A system and method are provided for analysing social networking data. A method performed by a server for analysing data from users includes obtaining a topic, identifying a user as an expert of the topic, obtaining a message sent from the expert, and determining a frequently used keyword in the message. Other data, such as related topics, keyword pairs and hashtags can also be determined based on the expert and the message sent from the expert. In another aspect, a method performed by a server to identify a user that has interest in a topic includes obtaining the topic, determining an ancillary user that the user follows, obtaining a list in which the ancillary user is listed, determining that a name of the list or a description of the list is related to the topic, and determining that the user has interest in the topic.

Description

SYSTEM AND METHOD FOR ANALYSING SOCIAL NETWORK DATA
CROSS-REFERENCE TO RELATED APPLICATIONS:
[0001] This application claims priority to United States Provisional Patent Application No. 61 /837,933 filed on June 21 , 2013, the entire contents of which are incorporated by reference.
TECHNICAL FIELD
[0002] The following generally relates to analysing social network data. BACKGROUND
[0003] In recent years social media has become a popular way for individuals and consumers to interact online (e.g. on the Internet). Social media also affects the way businesses aim to interact with their customers, fans, and potential customers online.
[0004] Some bloggers on particular topics with a wide following are identified and are used to endorse or sponsor specific products. For example, advertisement space on a popular blogger's website is used to advertise related products and services.
[0005] Social network platforms are also used to influence groups of people. Examples of social network platforms include those known by the trade names Facebook, Twitter, Linkedln and Pinterest. Popular or expert individuals within a social network platform can be used to market to other people. Quickly identifying popular or expert individuals becomes more difficult when the number of users within a social network grows. Furthermore, accurately identifying experts within a particular topic is difficult.
BRIEF DESCRIPTION OF THE DRAWINGS
[0006] Embodiments will now be described by way of example only with reference to the appended drawings wherein:
[0007] FIG. 1 is a schematic diagram of a server in communication with a computing device.
[0008] FIG. 2 is a flow diagram of an example embodiment of computer executable instructions for obtaining and storing social networking data.
[0009] FIG. 3 is a block diagram of example data components in an index store.
[0010] FIG. 4 is a block diagram of example data components in a profile store.
[0011] FIG. 5 is a schematic diagram of example user lists and a tally of the number of times a user is listed within different user lists. [0012] FIG. 6 is a flow diagram of an example embodiment of computer executable instructions for determining topics in which a given user is considered an expert.
[0013] FIG. 7 is a flow diagram of an example embodiment of computer executable instructions for determining topics in which a given user is interested.
[0014] FIG. 8 is a flow diagram of an example embodiment of computer executable instructions for topic analysis.
[0015] FIG. 9 is a flow diagram of an example embodiment of computer executable instructions for searching for users in the index store that are considered experts in a topic.

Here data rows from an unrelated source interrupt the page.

-- ==== Sys2Proof/Machine/Audio.lean ====
section
/-! DEFINITION. The audio unit: voices, bound gain, events on the beam, program streams, codec input and routing (R467 to
R493). -/

namespace Sys2Proof.Machine

/-- The unit is present and on (R1, R488). -/
def audioOn (s : State) : Bool := hasAudio s.variant && flag s AU_CTL_EN

/-- The unit runs: HIBERNATE stops it (R487). -/
def audioRuns (s : State) : Bool := audioOn s && getF s HS_PWRSTAT_STATE != 2

/-- The bridge source of the fetch agent, 0x3F (R472). -/
abbrev audioSrc : Src := .dma 31

/-- A voice that has never started. -/
def Voice.idle : Voice := { pos := 0, units := [] }

/-- Voice `v`. -/
def voiceOf (s : State) (v : Nat) : Voice := sget s.audio.voices .idle v

/-- Replaces voice `v`, and shows its position (R493). -/
def setVoice (s : State) (v : Nat) (x : Voice) : State :=
  setF { s with audio := { s.audio with voices := sput s.audio.voices .idle v x } } (AU_VPOS_POS v) (x.pos / 65536)

/-- A voice starts, or restarts, from 0 (R470). -/
def voiceStart (s : State) (v : Nat) : State := setVoice (setF s (AU_VCTL_RUN v) 1) v { voiceOf s v with pos := 0 }

/-- A voice stops without ending (R476). -/
def voiceStop (s : State) (v : Nat) : State := setF s (AU_VCTL_RUN v) 0

/-- A voice ends: its bit in AU_VENDw and VENDEV (R470). -/
def voiceEnd (s : State) (v : Nat) : State :=
  raiseEvent (orF (voiceStop s v) (AU_VEND_END (v / 32)) (2 ^ (v % 32))) 160 AU_STAT_VENDEV

/-! ### Sample formats -/

/-- IMA ADPCM step table (R471). -/
def imaSteps : List Nat :=
  [7, 8, 9, 10, 11, 12, 13, 14, 16, 17, 19, 21, 23, 25, 28, 31, 34, 37, 41, 45, 50, 55, 60, 66, 73, 80, 88, 97, 107, 118,
   130, 143, 157, 173, 190, 209, 230, 253, 279, 307, 337, 371, 408, 449, 494, 544, 598, 658, 724, 796, 876, 963, 1060,
   1166, 1282, 1411, 1552, 1707, 1878, 2066, 2272, 2499, 2749, 3024, 3327, 3660, 4026, 4428, 4871, 5358, 5894, 6484,
   7132, 7845, 8630, 9493, 10442, 11487, 12635, 13899, 15289, 16818, 18500, 20350, 22385, 24623, 27086, 29794, 32767]

/-- IMA ADPCM index table. -/
def imaIndex (code : Nat) : Int :=
  match code % 8 with
  | 4 => 2
  | 5 => 4
  | 6 => 6
  | 7 => 8
  | _ => -1

/-- One code: predictor and step index after it. -/
def imaStep (st : Int × Nat) (code : Nat) : Int × Nat :=
  let step := imaSteps.getD st.2 7
  let d := step / 8 + (if bitAt code 2 then step else 0) + (if bitAt code 1 then step / 2 else 0) +
    (if bitAt code 0 then step / 4 else 0)
  let p := clampInt (-32768) 32767 (if bitAt code 3 then st.1 - (d : Nat) else st.1 + (d : Nat))
  (p, (clampInt 0 88 ((st.2 : Int) + imaIndex code)).toNat)

/-- Sample `k` of an ADPCM block (R471). -/
def imaSample (block : List Byte) (k : Nat) : Int :=
  let start : Int × Nat := (signedOf 16 (leAt block 0 2), min 88 (leAt block 2 1))
  ((List.range (k + 1)).foldl (fun st i =>
    let b := (block.getD (4 + i / 2) 0).toNat
    imaStep st (if i % 2 = 0 then b % 16 else b / 16)) start).1

/-- The DRAM unit that holds source sample `k` of voice `v`, and the byte of the sample in it. -/
def sampleUnit (s : State) (v k : Nat) : Nat × Nat :=
  let start := getF s (AU_VSTART_START v)
  if getF s (AU_VCTL_FMT v) = 1 then ((start / 64 + k / 120) % 67108864, 0)
  else
    let a := (start / 2 * 2 + 2 * k) % 4294967296
    (a / 64, a % 64)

[0016] FIG. 10 is a flow diagram of an example embodiment of computer executable instructions for processing links.
[0017] FIG. 1 1 is a flow diagram of an example embodiment of computer executable instructions for identifying experts in a first topic and that have interest in a second topic.
[0018] FIG. 12 is a flow diagram of an example embodiment of computer executable instructions for identifying users that have interest in a topic.
[0019] FIG. 13 is a flow diagram of an example embodiment of computer executable instructions for suggesting followers for a specific user account that have interest in a topic.
[0020] FIG. 14 is an example embodiment of a graphical user interface (GUI) for searching for users which are experts in a topic.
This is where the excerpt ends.